She was always so blunt, so harsh, always getting straight to the point and spitting her words as though they might cause me pain. I suppos I gave her reason to, and I wasn't sorry, but I'd come into this room with an objective and wasn't leaving until it had been met. I looked up at her, my fingers busying themselves, playing with my gloves, but my voice steady despite the nerves.

'I do look at you Miss Price.'

I'd though it clear in my tone, but she hadn't caught on. This girl, who seemed to believe she knew everything, couldn't feel the heat of my stare, read the meaning between my words. She was too caught up in her own ideals, launching into yet another rant about how our way was the wrong way.

'You people!' She exclaimed, 'If just one of you said or did something you acctually meant that had any kind of emotional integrity the rest of you would die of fright.'

It was at times like these that I realised most strongly why I was attracted to her. And I was- attracted to her, that is. This wasn't only because she was a woman and far exceeded Mr Darcy in all respects that any woman did. There was something about Miss Price that intrigued me, that made me want to hear more of what she had to say but even more so made me want to cut her off with a kiss and feel her respond. She wasn't like the simpering, fanning women that were so common around here. She was better.
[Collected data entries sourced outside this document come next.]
-- ==== Sys2Proof/Tests/Slice0.lean ====
section
/-! SUPPORT. Tests: ill-formed commands that `wf` refuses; figures of the manual; one command on a small part; and for each
statement that has hypotheses, states and operands that meet them, clause by clause. -/

namespace Sys2Proof.Tests

open Sys2Proof Sys2Proof.Machine

/- One theorem is checked before the next is begun: side by side, the checks of this file take much memory. -/
set_option Elab.async false

/-! ### WellFormed: one ill-formed command for each check -/

/-- The largest load a frame spells. -/
def largestLoad : LoadBody := {
  schemeId := 255, source := 1, slot := 255, onAt := 2147483647, offAt := -2147483648, limit := 0, k := 65535, m := 65535,
  f := 65535, mode := 1, window := 65535, refs := [⟨15, 15⟩], actions := [⟨255, 255⟩], cap := 255, posture := 1,
  interval := 65535, group := 255, autoDisarm := 255 }

theorem test_wf_id : (Instr.arm 255).wf = true ∧ (Instr.arm 256).wf = false := by decide

theorem test_wf_load : (Instr.recordLoad largestLoad).wf = true ∧
    (Instr.recordLoad { largestLoad with schemeId := 256 }).wf = false ∧
    (Instr.recordLoad { largestLoad with onAt := 2147483648 }).wf = false ∧
    (Instr.recordLoad { largestLoad with k := 65536 }).wf = false ∧
    (Instr.recordLoad { largestLoad with refs := [⟨16, 0⟩] }).wf = false ∧
    (Instr.recordLoad { largestLoad with actions := [⟨1, 256⟩] }).wf = false ∧
    (Instr.recordLoad { largestLoad with actions := List.replicate 240 ⟨1, 1⟩ }).wf = false ∧
    (Instr.recordLoad { largestLoad with interval := 65536 }).wf = false := by decide +kernel

theorem test_wf_tune : (Instr.recordTune 7 0 0 (-2147483649) 0 0 0).wf = false ∧
    (Instr.recordTune 7 0 0 0 0 0 65536).wf = false := by decide

theorem test_wf_quantities : (Instr.quantityPost (List.replicate 103 (0, 0))).wf = false ∧
    (Instr.quantityPost [(256, 0)]).wf = false ∧ (Instr.quantityInvalidate [256]).wf = false ∧
    (Instr.quantitySource 0 0 0 0 65536 0).wf = false := by decide +kernel

theorem test_wf_actions : (Instr.actionLoad 1 1 1 0 0 65536 0).wf = false ∧ (Instr.actionBlock 256 1).wf = false ∧
    (Instr.inputConfigure 0 0 65536 0).wf = false ∧ (Instr.inputConfigure 0 0 0 4294967296).wf = false := by decide

theorem test_wf_settings : (Instr.settingsWrite [(256, [])]).wf = false ∧
    (Instr.settingsWrite [(8, List.replicate 511 0#8)]).wf = false ∧ (Instr.eventEnable 65536).wf = false := by
  decide +kernel

theorem test_wf_units : (Instr.inputLevelChange 16 true).wf = false ∧ (Instr.slotExpiry 32).wf = false ∧
    (Instr.pulseEnd 16).wf = false ∧ (Instr.reportWaitExpiry 8).wf = false ∧ (Instr.windowEnd 4 false).wf = false ∧
    (Instr.holdTimerExpiry 15 0).wf = false ∧ (Instr.freshnessExpiry 1 97).wf = false ∧
    (Instr.retryTimerExpiry 7 0).wf = false ∧ (Instr.copyDeadlineExpiry 0).wf = false := by decide

theorem test_wf_frames : (Instr.update 0 15 []).wf = false ∧ (Instr.echo 4 2 []).wf = false ∧
    (Instr.echo 0 2 (List.replicate 57 0#8)).wf = false ∧ (Instr.relayedFrame 0 0 2 .update 1 []).wf = false ∧
    (Instr.relayedFrame 0 3 2 .update 8 []).wf = false ∧ (Instr.relayedFrame 0 3 2 .start 1 []).wf = false := by decide

/-! ### Small parts for the tests -/

/-- An UP port to terminal 2, its window ending now. -/
def upPort : Port := {
  closedPort with
  state := .up, neighbour := some 2, health := some .normal, tx := .fill, windowDue := some 7680 }

/-- A STARTING port that heard terminal 3 exactly 30 ms ago, its start timer running out now. -/
def heardPort : Port := { closedPort with state := .starting, peer := some (0, 3), tx := .fill, startDue := some 7680 }

/-- A STARTING port that has heard nobody. -/
def deafPort : Port := { closedPort with state := .starting, tx := .fill, startDue := some 7681 }

/-- Terminal 1, 30 ms after its reset: port 0 UP, 1 and 2 STARTING, 3 CLOSED; terminal 2 routed through port 0. Slot 0 takes
station values, slot 30 is GOOD until now, slot 31 follows terminal 2. Action 1 is LOCAL at output 0, action 96 of terminal 2
a mirror FRESH until now. Input 13 is RELEASED, 14 ASSERTED, 15 QUALIFYING; output 15 is PULSING; timers run out now. -/
def small (m : Mode) : State := {
  State.reset with
  mode := m, now := 7680, settings := { defaultSettings with terminal := 1 }, publication := some 7680,
  ports := [upPort, heardPort, deafPort, closedPort],
  routes := State.reset.routes.set 1 { primary := some 0, alternate := none },
  slots := ((State.reset.slots.set 0 { emptySlot with source := .station }).set 30
    { emptySlot with source := .station, value := 100, quality := .good, goodAt := some 0, limit := 30 }).set 31
    { emptySlot with source := .peer 2 31 },
  actions := [{ ref := ⟨1, 1⟩, nominal := 100, kind := .localEntry 0 none 20 .inService },
    { ref := ⟨2, 96⟩, nominal := 50, kind := .mirror (some .inService) (some 50) (some 7680) (some 0) }],
  inputs := ((State.reset.inputs.set 13 { enable := true, qualify := 0, dropout := 0, level := false, state := .released }).set
    14 { enable := true, qualify := 4, dropout := 20, level := false, state := .asserted 0 (some 7680) 7680 }).set
    15 { enable := true, qualify := 4, dropout := 20, level := true, state := .qualifying 7680 },
  outputs := State.reset.outputs.set 15 { pulse := some 7680, indication := false } }

/-- A participant that is CURRENT. -/
def there (t : Nat) : Participant := {
  terminal := t, status := .current, acked := some 1, tries := 0, retry := none, owesClose := false, reason := none }

/-- A participant engaged in a round, its retry timer running out now. -/
def engagedAt (t tries : Nat) : Participant := { there t with status := .behind, tries := tries, retry := some 7680 }

/-- The home part of scheme 7. -/
def homeOf7 : HomePart := {
  form := .fixed true, margin := 0, floor := 5, cap := 1, group := 7, armingResult := true, requirement := 5, held := 5,
  sum := 0, shortfall := true, frozen := false, unsettled := false, outcome := .none, statuses := [there 2],
  round := .none, dirty := false, lastFiring := 0 }

/-- Scheme 7, at home here: fires on input 15, trips action 96 of terminal 2. -/
def record7 (life : Life) (h : HomePart) : Scheme := {
  id := 7, home := 1, generation := 1, life := life, trigger := { refs := [⟨1, 15⟩], all := false, window := 0 },
  actions := [⟨2, 96⟩], selection := [], participants := [2], posture := .hold, interval := 600, autoDisarm := false,
  stale := false, releaseNeeded := false, deadline := .running 7680, part := .home h }

/-- Scheme 9, a copy of terminal 2's: fires on input 15 there or here, trips action 1 here. -/
def copy9 (life : Life) : Scheme := {
  id := 9, home := 2, generation := 3, life := life, trigger := { refs := [⟨2, 15⟩, ⟨1, 15⟩], all := false, window := 0 },
  actions := [⟨1, 1⟩], selection := [⟨1, 1⟩], participants := [1], posture := .hold, interval := 600, autoDisarm := false,
  stale := false, releaseNeeded := false, deadline := .running 7680, part := .copy { summary := none, withheld := none } }

/-- The small part with scheme 7 in slot 0 and scheme 9 in slot 1. -/
def with7 (m : Mode) (r c : Scheme) : State := (((small m).putScheme 0 (some r)).putScheme 1 (some c)).syncRemote

/-- Both schemes in given life states. -/
def both (m : Mode) (a c : Life) : State := with7 m (record7 a homeOf7) (copy9 c)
'You're staring at me Caroline, it's a bit freaky...'

I hadn't even noticed that I'd been staring, but now that she'd pointed it out there was no use in trying to hide it. I tried to convey my desire with my eyes alone and let a little smile play across my lips. I noticed the realisation dawn on her face even before her words reached my ears.

'Good grief!'

'Charles told me your secret.' I explained, walking slowly closer, 'It is my secret too. I _shall_ "get my paws on Darcy" and I shall marry him, because it is correct, and necessary and expected by everybody including God, but the physical society of men is something I have never sought. I shall endure it with Darcy because endurance is the speciality of our sex, but the poetry of Sappho is the only music that shall ever touch my heart. Though I have yet to play upon the... um... instrument myself. I wanted you to know this.'

I was so close to her now and allowed myself to reach out and graze my fingers across her lips, which were slightly open in shock and just begging for me to catch them between my own. I gave her a chance to refuse though, as any well-mannered lady would, tactfully suggesting 'A little sisterly communion, before you scuttle back to Hammersmith.'

I left her a few seconds more to leave, to push me away, to say something- anything at all. She remained still and silent, her eyes locked on my face, and I finally angled my head a little, drew closer still and kissed her.

* * *

Just like that, Caroline removed her fingers from my lips and pressed her mouth to mine. It took me a second for my mind to catch up with my body and by the time I realised that I should be pushing her away I was already moving closer and kissing her back. Her mouth was warm and soft tasted nice, which was rare for the era- I guess she planned this well. Her enthusiasm was one I hadn't been met with for a while and called to be matched.

It was an almost automatic reaction, I supposed. I'd been living with Michael for so long I'd almost forgotten what it was like to kiss another woman. That's not to say that this was new to me. When I had told Bingley that I was drawn to other women there was a reason that that was the first excuse that popped into my mind- it was true. Granted, I'd left out the part about my also being attracted to men, but that would have been unnecessary and counterproductive. Still, it was nice to feel someone soft and petite pressed up against me and, although I'd been so set on the renowned Fitzwilliam Darcy and never would have thought that Caroline could be gay and so hadn't given her much thought prior to this moment, it was impossible to deny that she was very good looking.

Her tongue breached my lips and if I hadn't been so distracted by it all I might have laughed. I couldn't help but remember Bingley's reaction when I had done the same to him and wondered if this too was a secret he had shared with his dear sister. Without really thinking about it my hand slipped into her hair and loosened the pins attaching her hat until it fell to the ground. I then started to work on the jungle of clips before giving up when it was half down. My mind was racing and her pupils were blown, her gaze still caught in mine, and right then it all seemed perfect.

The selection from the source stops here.